Try it »
If a line in the entries below includes "MemOp", pick it out and copy it.

(Dataset entries)
· · · ·
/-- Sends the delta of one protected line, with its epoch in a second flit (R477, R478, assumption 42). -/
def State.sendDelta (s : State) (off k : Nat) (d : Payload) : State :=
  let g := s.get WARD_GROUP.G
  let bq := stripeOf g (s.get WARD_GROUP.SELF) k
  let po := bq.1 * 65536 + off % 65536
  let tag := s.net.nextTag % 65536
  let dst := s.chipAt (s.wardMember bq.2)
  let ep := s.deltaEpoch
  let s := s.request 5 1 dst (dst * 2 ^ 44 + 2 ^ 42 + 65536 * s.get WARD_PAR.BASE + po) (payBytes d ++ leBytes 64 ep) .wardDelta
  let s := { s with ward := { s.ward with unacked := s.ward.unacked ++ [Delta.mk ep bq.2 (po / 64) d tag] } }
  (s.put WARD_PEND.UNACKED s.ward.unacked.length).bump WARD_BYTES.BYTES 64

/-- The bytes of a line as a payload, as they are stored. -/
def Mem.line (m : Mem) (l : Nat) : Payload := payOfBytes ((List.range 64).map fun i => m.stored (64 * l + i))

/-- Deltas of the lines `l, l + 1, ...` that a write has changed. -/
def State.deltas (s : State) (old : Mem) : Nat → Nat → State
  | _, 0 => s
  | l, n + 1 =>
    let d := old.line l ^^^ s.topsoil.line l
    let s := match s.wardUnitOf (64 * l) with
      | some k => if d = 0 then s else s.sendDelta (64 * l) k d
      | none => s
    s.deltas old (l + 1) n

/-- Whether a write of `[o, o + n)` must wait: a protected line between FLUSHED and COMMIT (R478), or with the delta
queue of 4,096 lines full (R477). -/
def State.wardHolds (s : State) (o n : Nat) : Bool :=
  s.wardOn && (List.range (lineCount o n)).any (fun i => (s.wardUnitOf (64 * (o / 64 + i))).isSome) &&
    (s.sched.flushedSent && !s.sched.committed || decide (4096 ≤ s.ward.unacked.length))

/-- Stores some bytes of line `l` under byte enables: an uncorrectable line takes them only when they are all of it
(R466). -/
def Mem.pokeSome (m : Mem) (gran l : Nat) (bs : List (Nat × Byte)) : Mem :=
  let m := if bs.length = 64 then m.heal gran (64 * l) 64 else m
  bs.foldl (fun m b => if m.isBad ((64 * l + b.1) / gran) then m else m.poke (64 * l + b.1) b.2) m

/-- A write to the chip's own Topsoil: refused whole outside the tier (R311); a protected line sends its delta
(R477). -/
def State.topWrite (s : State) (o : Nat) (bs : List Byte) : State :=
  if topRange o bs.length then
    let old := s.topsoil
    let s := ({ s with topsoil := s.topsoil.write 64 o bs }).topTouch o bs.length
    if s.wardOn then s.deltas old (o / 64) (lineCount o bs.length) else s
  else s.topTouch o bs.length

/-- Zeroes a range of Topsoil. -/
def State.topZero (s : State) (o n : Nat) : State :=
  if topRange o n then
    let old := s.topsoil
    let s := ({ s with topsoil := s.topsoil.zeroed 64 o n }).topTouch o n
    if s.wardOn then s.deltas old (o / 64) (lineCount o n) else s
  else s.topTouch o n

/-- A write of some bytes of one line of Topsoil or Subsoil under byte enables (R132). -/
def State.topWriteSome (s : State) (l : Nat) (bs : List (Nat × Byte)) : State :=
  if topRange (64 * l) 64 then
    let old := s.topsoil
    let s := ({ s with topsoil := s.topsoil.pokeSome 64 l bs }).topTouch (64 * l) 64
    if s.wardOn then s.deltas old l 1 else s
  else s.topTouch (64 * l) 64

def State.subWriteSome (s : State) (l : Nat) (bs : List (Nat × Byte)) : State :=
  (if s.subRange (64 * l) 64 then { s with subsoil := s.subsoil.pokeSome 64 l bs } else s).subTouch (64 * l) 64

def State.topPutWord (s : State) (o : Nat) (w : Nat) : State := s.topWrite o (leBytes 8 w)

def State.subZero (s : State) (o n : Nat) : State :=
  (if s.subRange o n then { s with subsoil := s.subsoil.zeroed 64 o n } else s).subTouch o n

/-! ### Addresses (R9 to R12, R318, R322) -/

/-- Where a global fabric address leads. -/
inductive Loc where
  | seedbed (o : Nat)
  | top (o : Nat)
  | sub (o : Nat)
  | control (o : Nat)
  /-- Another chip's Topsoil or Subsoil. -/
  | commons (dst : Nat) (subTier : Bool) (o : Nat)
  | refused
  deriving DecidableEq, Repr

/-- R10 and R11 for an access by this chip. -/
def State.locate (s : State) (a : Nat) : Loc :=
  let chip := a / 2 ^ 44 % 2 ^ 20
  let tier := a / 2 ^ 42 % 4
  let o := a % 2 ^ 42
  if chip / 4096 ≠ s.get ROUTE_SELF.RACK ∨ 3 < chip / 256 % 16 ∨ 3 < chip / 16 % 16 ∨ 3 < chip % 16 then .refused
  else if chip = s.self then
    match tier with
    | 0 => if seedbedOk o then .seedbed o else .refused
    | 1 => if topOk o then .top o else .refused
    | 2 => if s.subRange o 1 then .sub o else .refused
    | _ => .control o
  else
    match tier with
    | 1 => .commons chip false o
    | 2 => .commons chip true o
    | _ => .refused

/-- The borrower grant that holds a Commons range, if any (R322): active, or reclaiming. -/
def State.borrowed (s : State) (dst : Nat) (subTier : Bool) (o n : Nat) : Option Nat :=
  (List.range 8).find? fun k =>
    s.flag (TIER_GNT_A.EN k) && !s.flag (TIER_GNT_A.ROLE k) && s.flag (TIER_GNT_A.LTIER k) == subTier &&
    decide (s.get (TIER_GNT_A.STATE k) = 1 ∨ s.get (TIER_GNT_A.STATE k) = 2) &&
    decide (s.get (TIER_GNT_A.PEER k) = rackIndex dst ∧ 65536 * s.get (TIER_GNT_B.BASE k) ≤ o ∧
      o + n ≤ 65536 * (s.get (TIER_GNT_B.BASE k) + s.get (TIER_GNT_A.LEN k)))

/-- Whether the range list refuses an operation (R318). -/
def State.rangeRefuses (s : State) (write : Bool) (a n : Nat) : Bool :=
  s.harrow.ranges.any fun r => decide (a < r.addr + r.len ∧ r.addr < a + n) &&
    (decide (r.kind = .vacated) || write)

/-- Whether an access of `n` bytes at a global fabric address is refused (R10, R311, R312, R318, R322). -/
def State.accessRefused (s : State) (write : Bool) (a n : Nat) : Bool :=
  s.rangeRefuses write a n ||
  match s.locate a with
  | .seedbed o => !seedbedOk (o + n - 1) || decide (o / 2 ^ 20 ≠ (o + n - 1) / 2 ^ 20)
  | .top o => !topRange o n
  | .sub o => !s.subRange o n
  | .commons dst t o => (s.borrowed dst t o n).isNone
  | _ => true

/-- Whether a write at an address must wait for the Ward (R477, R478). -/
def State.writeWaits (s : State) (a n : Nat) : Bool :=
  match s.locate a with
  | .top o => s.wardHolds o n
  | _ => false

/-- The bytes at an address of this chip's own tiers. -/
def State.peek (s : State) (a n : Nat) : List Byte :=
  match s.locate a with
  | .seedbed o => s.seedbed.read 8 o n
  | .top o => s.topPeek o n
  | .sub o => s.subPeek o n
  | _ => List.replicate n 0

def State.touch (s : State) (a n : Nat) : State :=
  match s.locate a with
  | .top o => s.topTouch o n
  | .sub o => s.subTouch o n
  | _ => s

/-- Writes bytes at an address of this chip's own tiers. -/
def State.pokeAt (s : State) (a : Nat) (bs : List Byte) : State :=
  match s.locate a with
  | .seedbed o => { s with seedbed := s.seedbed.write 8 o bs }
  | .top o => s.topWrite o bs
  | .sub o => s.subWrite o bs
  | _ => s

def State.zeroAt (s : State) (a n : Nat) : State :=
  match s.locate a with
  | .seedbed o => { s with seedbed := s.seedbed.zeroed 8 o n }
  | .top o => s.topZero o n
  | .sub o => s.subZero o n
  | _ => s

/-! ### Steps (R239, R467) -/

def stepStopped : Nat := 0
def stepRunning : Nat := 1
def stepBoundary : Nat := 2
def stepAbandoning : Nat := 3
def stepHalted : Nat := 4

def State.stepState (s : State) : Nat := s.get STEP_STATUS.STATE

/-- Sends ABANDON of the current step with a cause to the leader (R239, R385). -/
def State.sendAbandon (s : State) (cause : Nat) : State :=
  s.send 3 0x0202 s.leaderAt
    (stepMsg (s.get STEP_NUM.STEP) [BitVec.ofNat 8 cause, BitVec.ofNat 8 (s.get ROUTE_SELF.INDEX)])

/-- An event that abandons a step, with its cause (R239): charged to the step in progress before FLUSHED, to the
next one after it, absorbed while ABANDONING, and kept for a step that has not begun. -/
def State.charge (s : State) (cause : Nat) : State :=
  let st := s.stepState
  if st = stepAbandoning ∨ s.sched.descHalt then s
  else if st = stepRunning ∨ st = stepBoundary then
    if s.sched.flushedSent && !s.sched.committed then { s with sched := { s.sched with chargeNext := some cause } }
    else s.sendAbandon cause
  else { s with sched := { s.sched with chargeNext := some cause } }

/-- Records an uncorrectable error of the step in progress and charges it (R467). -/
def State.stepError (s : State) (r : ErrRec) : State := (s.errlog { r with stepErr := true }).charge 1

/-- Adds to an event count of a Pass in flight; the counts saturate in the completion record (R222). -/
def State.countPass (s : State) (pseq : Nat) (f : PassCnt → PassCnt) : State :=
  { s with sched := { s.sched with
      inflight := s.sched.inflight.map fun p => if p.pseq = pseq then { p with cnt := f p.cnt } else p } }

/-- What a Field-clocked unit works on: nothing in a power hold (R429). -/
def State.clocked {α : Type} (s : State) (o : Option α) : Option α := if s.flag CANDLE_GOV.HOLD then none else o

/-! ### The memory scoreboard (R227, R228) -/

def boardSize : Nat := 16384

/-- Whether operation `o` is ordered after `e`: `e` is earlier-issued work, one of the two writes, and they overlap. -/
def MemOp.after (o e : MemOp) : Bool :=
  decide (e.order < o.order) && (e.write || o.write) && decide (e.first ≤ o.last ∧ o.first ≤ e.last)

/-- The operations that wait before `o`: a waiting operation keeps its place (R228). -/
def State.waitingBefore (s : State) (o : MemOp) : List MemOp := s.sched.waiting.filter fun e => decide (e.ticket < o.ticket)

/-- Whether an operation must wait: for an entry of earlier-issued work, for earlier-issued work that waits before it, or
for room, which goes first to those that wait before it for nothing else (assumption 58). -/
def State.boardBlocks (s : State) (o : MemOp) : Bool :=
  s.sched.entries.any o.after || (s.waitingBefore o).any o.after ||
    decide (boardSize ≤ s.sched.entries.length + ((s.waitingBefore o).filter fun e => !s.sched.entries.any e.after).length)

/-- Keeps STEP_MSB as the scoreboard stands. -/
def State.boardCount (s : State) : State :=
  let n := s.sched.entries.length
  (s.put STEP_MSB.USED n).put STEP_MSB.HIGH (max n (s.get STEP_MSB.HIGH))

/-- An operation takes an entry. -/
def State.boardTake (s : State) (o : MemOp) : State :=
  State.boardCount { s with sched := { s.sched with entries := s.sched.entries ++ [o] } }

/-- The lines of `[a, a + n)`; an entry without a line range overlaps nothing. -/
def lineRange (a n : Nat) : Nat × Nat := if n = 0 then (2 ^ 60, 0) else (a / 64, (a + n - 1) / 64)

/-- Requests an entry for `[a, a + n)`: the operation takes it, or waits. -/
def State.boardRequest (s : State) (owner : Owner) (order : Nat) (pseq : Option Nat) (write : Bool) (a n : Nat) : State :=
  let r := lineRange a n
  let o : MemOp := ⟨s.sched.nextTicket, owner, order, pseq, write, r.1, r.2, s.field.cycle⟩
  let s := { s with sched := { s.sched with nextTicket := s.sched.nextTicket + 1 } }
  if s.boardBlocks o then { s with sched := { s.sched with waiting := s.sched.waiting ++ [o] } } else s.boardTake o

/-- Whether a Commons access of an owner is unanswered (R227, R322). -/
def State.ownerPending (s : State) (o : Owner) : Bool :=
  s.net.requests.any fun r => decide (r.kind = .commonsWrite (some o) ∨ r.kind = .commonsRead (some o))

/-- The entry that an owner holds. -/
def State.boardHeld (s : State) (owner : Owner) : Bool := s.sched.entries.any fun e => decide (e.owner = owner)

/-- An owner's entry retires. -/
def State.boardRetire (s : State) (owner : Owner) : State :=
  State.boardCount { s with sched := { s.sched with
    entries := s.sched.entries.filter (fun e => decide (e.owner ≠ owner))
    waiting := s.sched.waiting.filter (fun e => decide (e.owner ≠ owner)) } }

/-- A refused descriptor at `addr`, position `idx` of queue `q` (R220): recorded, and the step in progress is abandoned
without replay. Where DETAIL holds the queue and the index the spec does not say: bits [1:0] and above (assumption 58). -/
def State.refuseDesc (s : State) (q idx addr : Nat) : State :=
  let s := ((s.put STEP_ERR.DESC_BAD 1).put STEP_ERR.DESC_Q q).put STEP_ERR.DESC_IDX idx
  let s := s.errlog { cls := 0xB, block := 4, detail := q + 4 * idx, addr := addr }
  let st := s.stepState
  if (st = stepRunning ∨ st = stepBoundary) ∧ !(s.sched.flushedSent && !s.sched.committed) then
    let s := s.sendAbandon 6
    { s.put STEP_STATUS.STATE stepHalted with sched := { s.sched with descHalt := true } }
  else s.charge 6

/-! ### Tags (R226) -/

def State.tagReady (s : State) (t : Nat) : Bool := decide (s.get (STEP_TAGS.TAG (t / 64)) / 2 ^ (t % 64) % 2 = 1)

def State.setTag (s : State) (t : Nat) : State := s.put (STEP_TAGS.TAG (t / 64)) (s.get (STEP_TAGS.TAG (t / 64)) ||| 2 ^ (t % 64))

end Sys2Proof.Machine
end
· · · ·
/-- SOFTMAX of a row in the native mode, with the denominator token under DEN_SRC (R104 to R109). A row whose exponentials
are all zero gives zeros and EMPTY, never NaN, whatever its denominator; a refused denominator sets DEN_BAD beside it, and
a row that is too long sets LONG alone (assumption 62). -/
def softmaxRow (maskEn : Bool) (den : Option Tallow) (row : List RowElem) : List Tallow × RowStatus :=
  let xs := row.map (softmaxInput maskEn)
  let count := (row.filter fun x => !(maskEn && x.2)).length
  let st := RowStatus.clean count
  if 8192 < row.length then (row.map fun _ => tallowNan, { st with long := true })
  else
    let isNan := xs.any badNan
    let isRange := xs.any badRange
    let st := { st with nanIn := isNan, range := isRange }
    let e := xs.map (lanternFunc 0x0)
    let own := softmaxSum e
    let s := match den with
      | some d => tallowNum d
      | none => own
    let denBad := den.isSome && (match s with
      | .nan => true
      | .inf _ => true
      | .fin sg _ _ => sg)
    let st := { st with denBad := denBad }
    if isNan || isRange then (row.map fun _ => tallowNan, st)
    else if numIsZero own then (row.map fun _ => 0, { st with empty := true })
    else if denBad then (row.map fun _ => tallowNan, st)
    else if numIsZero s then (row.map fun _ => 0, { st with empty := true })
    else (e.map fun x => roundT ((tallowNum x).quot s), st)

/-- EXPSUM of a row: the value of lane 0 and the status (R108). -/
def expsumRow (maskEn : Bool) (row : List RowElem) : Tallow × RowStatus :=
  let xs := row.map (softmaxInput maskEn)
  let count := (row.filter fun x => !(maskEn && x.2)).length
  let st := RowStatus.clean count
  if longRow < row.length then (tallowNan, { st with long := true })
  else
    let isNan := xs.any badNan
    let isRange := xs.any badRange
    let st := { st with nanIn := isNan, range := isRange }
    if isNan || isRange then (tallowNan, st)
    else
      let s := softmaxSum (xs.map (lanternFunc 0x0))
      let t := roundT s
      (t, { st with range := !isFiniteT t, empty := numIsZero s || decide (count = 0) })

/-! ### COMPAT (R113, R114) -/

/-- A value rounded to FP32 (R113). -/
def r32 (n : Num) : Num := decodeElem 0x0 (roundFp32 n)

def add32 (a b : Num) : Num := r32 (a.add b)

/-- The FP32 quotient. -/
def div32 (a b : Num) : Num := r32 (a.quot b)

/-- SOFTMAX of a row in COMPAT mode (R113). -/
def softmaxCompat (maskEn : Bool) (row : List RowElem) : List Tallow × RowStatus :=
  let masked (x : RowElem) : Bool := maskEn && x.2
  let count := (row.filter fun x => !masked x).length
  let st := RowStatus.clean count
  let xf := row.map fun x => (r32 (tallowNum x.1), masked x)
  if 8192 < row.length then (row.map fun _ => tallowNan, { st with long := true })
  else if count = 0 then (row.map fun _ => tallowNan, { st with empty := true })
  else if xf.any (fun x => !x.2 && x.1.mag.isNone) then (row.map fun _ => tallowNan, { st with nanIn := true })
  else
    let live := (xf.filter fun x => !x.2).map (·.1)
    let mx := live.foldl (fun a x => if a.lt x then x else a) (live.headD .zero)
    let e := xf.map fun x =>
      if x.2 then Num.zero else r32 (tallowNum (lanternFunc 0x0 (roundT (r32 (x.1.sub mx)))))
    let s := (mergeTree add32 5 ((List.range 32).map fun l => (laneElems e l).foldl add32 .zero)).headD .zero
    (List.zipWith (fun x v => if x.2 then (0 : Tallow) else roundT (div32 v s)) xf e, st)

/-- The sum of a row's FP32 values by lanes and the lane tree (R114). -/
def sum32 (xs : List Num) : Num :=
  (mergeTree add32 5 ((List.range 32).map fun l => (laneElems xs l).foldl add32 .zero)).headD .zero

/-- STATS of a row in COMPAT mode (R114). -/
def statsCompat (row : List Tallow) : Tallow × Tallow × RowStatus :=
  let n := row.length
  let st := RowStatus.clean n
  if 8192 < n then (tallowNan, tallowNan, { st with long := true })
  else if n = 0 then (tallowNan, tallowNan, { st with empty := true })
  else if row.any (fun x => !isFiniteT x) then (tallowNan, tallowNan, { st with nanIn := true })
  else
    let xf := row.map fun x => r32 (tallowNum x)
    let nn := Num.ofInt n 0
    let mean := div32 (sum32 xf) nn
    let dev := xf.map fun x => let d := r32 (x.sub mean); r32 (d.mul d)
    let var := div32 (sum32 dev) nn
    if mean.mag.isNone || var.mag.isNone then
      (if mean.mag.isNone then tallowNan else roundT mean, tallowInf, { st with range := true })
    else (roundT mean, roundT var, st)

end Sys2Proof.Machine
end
· · · ·
Output for this task »
def MemOp.after (o e : MemOp) : Bool :=
def State.waitingBefore (s : State) (o : MemOp) : List MemOp := s.sched.waiting.filter fun e => decide (e.ticket < o.ticket)
def State.boardBlocks (s : State) (o : MemOp) : Bool :=
def State.boardTake (s : State) (o : MemOp) : State :=
  let o : MemOp := ⟨s.sched.nextTicket, owner, order, pseq, write, r.1, r.2, s.field.cycle⟩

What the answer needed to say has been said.